Repeat the lines below exactly as written, please, from the line with "theorem test_illegal_fnvInit_len : reading" to the line with "Encoding, section 2.8", both lines included, and no others.

"""

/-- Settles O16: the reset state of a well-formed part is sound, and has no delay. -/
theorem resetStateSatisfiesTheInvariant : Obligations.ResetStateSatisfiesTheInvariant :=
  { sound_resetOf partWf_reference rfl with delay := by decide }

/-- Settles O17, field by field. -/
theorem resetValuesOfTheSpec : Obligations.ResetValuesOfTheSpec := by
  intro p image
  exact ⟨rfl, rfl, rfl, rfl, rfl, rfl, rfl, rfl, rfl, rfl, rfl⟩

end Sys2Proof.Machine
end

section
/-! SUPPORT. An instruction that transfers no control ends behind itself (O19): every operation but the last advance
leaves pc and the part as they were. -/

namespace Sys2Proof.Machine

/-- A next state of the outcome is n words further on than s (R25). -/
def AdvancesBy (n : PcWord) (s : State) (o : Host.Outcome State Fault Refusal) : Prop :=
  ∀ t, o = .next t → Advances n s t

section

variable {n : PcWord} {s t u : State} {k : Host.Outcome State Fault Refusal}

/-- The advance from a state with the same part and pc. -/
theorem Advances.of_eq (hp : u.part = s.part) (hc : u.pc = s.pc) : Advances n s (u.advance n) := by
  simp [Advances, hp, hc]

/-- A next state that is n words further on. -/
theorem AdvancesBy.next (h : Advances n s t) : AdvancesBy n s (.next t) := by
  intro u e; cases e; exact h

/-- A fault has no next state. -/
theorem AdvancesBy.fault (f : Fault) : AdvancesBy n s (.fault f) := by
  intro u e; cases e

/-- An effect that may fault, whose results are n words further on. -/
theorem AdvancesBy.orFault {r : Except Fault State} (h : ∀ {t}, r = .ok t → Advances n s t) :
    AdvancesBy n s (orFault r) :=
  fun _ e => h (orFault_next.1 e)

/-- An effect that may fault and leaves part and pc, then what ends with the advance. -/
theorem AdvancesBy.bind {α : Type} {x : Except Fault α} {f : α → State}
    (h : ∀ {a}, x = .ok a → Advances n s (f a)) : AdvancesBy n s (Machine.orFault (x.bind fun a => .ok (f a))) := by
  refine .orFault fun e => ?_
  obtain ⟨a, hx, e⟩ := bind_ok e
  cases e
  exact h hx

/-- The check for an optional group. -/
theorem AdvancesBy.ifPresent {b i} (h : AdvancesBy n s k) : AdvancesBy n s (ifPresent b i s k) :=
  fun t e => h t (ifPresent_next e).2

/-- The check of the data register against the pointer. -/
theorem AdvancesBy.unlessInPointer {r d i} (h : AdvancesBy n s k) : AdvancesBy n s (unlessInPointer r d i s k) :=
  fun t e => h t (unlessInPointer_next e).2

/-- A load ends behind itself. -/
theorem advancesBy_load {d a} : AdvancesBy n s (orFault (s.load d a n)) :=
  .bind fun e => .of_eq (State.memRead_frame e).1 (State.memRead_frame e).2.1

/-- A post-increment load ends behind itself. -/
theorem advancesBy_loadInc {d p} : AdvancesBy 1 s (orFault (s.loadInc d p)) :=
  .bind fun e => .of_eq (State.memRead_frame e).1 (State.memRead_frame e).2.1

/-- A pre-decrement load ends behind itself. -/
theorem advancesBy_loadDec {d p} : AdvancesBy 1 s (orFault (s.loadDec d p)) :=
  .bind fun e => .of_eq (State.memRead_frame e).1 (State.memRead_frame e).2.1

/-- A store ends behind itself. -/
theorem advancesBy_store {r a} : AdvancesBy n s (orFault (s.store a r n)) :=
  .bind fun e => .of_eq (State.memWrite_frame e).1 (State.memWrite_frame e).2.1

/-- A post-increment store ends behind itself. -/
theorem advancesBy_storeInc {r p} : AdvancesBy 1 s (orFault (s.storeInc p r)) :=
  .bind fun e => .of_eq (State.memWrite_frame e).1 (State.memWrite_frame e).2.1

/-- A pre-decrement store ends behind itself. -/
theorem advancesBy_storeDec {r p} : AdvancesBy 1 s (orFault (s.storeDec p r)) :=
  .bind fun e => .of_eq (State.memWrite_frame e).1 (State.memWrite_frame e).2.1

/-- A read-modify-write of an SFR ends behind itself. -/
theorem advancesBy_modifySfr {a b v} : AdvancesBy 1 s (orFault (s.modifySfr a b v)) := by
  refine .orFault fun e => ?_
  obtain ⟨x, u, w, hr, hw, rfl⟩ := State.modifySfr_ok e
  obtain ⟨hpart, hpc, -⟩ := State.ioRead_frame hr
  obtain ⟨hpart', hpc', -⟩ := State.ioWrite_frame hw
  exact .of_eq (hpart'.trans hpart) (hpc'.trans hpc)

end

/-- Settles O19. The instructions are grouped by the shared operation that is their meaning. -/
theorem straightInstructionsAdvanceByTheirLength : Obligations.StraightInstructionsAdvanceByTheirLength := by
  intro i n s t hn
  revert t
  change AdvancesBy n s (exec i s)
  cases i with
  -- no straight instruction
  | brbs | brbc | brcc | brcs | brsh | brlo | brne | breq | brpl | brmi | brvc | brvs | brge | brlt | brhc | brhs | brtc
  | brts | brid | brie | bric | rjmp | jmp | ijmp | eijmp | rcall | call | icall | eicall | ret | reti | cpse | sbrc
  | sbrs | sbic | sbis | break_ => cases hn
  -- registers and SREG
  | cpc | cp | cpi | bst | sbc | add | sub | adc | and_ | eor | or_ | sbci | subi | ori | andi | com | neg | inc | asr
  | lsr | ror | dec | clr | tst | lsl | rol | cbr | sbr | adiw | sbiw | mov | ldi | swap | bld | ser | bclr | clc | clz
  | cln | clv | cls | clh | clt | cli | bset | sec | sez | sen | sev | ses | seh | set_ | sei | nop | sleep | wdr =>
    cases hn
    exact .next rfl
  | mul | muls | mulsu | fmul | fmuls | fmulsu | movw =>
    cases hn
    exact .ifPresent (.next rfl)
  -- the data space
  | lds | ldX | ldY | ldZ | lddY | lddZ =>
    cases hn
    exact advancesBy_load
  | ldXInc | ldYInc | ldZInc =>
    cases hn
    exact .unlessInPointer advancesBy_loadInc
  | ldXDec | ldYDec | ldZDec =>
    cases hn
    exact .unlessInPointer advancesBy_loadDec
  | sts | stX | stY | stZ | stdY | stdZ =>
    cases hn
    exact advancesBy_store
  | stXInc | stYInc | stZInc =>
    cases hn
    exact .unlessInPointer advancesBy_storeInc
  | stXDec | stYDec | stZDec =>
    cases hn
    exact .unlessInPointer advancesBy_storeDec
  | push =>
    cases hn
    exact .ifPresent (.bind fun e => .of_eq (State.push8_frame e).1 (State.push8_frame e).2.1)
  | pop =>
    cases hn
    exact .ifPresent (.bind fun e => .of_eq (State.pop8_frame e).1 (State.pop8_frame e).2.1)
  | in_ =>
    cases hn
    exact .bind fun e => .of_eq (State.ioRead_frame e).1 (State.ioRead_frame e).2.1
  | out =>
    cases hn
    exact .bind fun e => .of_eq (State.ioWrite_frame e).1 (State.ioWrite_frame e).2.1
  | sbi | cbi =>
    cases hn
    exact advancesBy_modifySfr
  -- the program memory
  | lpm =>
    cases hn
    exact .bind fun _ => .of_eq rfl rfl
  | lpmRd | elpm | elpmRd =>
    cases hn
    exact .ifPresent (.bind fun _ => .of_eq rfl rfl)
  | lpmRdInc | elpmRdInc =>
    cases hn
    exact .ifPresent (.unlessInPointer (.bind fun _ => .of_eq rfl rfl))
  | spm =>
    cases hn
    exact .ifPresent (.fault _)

"""
"""

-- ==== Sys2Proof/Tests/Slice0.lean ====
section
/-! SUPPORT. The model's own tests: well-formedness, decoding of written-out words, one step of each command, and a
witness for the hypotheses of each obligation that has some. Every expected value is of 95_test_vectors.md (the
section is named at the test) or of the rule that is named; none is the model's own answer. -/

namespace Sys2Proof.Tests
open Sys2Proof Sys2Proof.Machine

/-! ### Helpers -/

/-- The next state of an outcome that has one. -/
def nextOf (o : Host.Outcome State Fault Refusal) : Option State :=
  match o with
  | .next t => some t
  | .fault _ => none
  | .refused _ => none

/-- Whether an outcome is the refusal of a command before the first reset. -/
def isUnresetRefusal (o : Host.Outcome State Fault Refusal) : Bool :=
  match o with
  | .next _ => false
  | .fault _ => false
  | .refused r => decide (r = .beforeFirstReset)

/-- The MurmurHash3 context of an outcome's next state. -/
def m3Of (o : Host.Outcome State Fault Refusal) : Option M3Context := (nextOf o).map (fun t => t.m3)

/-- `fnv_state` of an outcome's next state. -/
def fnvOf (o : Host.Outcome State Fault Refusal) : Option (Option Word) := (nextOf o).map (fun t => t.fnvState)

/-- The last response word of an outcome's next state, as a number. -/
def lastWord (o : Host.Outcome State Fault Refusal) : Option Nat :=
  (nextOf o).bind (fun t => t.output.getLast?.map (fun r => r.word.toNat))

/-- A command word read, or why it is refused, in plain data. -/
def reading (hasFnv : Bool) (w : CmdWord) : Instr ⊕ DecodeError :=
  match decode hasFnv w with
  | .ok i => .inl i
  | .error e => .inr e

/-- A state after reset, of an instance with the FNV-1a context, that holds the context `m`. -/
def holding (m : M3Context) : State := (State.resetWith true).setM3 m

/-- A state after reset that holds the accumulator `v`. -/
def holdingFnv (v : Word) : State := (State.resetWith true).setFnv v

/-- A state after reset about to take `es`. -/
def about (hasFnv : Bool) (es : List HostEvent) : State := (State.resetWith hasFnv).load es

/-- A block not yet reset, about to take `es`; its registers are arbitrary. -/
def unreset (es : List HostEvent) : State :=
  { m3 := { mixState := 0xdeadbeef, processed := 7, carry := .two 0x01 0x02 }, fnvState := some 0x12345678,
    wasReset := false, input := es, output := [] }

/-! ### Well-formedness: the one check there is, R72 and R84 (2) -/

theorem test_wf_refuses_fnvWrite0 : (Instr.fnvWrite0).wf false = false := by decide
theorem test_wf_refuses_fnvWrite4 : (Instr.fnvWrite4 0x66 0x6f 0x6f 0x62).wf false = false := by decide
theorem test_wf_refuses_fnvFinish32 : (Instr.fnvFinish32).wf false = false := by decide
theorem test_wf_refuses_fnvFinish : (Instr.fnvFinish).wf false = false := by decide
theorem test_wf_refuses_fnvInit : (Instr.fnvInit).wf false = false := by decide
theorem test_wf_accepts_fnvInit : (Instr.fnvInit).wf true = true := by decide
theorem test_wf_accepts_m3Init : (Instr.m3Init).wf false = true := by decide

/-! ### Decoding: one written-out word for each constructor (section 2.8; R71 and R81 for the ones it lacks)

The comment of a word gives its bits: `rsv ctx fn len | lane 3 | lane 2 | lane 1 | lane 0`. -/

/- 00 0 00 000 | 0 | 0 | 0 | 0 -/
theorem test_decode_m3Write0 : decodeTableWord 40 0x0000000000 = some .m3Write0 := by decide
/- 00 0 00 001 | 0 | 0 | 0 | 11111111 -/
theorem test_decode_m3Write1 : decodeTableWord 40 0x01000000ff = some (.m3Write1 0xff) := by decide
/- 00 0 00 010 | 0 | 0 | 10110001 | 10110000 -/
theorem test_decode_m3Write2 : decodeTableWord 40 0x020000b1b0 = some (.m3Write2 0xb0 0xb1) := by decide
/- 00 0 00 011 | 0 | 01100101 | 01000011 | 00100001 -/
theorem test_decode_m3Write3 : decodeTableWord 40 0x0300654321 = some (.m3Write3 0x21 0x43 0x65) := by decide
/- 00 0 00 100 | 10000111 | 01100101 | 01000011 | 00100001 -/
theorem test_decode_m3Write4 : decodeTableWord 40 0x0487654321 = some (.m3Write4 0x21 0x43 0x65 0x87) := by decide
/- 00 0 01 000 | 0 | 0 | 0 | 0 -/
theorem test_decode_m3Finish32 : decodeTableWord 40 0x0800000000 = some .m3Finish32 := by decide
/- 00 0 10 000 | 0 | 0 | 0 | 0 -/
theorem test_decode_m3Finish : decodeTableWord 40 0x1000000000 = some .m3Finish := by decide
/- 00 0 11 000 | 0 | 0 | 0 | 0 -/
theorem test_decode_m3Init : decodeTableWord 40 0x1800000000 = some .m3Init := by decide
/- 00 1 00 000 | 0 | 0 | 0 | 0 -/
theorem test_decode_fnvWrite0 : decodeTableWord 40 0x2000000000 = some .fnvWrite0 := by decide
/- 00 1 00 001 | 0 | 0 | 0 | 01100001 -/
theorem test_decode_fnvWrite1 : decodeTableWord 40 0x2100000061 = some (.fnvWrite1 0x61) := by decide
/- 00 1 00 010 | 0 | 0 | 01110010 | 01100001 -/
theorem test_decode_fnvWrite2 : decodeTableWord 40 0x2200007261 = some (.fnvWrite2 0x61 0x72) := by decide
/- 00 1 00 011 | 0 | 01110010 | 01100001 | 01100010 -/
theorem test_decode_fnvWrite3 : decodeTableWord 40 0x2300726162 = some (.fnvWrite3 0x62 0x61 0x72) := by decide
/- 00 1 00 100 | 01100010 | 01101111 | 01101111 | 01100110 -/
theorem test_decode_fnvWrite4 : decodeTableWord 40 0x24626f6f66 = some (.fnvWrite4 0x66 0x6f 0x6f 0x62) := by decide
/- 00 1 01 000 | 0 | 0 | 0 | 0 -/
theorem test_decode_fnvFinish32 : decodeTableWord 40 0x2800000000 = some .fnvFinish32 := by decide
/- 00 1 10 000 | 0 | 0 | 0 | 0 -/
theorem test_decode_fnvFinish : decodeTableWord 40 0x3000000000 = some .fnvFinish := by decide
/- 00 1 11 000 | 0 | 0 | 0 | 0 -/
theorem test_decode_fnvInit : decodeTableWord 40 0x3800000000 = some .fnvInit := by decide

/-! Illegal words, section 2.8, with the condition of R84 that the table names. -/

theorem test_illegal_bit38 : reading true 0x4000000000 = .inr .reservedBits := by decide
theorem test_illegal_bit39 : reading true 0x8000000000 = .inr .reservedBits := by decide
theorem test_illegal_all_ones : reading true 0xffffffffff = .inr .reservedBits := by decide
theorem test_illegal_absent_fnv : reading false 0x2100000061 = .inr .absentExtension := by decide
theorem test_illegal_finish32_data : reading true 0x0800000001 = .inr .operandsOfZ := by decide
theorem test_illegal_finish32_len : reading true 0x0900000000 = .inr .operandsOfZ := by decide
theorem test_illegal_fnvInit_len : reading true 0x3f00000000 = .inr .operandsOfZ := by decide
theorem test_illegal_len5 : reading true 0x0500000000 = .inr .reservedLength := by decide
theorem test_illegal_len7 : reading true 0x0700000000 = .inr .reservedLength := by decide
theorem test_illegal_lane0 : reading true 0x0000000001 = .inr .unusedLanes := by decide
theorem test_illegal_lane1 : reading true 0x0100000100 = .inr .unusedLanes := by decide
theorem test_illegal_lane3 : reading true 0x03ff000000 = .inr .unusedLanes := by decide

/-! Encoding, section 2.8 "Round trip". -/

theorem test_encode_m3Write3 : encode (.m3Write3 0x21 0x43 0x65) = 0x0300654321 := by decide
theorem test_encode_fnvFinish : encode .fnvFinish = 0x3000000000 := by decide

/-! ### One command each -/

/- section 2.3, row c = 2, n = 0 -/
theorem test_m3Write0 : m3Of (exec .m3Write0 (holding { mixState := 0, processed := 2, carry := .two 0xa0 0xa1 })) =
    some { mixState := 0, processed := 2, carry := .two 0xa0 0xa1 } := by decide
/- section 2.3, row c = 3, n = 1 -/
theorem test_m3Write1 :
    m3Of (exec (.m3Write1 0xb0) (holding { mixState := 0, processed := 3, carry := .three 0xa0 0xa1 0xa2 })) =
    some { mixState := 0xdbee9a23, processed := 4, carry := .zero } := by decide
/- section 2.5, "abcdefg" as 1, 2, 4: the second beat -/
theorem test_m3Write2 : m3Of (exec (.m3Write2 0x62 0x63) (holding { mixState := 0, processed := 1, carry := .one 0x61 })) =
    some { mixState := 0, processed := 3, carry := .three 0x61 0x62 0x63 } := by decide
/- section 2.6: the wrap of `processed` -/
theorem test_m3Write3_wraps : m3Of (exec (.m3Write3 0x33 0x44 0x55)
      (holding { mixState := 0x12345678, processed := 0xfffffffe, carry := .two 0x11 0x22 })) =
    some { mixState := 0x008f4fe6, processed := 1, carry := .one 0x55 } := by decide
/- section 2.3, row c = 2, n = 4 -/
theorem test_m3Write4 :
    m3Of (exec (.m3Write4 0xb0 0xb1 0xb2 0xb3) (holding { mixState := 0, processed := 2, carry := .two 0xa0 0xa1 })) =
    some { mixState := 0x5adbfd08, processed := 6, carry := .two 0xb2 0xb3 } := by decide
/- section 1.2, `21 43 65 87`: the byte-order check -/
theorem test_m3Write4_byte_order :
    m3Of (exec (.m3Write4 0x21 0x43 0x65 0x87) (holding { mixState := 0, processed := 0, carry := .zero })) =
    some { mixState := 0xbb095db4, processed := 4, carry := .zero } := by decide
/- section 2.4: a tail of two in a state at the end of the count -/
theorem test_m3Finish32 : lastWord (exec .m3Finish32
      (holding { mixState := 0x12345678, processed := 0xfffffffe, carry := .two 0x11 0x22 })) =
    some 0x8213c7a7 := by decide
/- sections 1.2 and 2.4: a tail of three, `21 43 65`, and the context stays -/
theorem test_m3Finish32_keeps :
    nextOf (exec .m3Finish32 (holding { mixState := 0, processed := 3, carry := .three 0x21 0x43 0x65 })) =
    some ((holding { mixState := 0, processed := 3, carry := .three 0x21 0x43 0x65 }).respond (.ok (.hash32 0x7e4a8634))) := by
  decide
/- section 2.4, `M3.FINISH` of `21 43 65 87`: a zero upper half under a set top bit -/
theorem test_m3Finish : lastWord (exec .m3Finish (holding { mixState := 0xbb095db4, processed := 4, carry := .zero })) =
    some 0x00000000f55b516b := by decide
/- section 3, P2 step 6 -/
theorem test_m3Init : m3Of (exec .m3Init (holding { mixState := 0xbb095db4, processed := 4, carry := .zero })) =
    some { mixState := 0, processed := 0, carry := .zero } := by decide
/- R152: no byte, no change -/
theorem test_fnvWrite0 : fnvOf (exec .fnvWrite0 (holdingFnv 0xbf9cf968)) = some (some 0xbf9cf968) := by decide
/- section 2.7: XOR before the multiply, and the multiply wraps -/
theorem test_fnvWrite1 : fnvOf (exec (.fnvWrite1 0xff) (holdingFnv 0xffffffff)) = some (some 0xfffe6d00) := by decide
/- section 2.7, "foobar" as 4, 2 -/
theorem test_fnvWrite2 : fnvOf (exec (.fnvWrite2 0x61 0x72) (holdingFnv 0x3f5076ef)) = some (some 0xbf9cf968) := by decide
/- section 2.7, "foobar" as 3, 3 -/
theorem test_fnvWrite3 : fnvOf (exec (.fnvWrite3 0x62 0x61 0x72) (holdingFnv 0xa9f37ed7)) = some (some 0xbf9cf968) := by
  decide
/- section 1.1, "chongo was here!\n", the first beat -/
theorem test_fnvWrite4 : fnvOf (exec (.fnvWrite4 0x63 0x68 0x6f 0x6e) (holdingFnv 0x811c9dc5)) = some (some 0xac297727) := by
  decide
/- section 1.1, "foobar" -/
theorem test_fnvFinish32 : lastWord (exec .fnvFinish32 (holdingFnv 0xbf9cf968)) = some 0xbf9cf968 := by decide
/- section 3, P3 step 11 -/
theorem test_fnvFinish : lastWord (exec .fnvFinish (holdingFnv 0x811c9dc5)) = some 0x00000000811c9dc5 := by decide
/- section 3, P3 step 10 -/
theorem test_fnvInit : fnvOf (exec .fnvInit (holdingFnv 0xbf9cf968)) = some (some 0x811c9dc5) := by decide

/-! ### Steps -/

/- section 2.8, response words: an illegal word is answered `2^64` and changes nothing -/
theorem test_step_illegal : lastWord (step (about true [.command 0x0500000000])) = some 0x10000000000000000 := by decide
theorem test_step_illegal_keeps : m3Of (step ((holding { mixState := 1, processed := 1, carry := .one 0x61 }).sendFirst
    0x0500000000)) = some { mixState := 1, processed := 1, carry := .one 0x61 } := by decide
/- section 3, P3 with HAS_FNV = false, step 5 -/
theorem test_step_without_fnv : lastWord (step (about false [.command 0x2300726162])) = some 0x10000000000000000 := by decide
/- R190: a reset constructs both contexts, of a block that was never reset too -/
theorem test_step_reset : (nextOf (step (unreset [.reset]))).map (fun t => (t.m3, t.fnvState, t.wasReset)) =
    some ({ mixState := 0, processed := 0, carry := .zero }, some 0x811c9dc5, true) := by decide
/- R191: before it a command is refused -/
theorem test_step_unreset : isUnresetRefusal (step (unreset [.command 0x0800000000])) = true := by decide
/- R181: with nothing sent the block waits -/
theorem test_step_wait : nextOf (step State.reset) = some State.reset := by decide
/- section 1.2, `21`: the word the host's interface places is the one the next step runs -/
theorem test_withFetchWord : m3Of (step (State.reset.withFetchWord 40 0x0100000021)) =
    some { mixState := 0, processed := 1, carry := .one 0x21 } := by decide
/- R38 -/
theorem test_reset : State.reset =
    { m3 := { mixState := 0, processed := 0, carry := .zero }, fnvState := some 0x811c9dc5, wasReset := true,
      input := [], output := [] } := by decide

"""

◆ RESULT FOR THIS EXERCISE:
theorem test_illegal_fnvInit_len : reading true 0x3f00000000 = .inr .operandsOfZ := by decide
theorem test_illegal_len5 : reading true 0x0500000000 = .inr .reservedLength := by decide
theorem test_illegal_len7 : reading true 0x0700000000 = .inr .reservedLength := by decide
theorem test_illegal_lane0 : reading true 0x0000000001 = .inr .unusedLanes := by decide
theorem test_illegal_lane1 : reading true 0x0100000100 = .inr .unusedLanes := by decide
theorem test_illegal_lane3 : reading true 0x03ff000000 = .inr .unusedLanes := by decide

/-! Encoding, section 2.8 "Round trip". -/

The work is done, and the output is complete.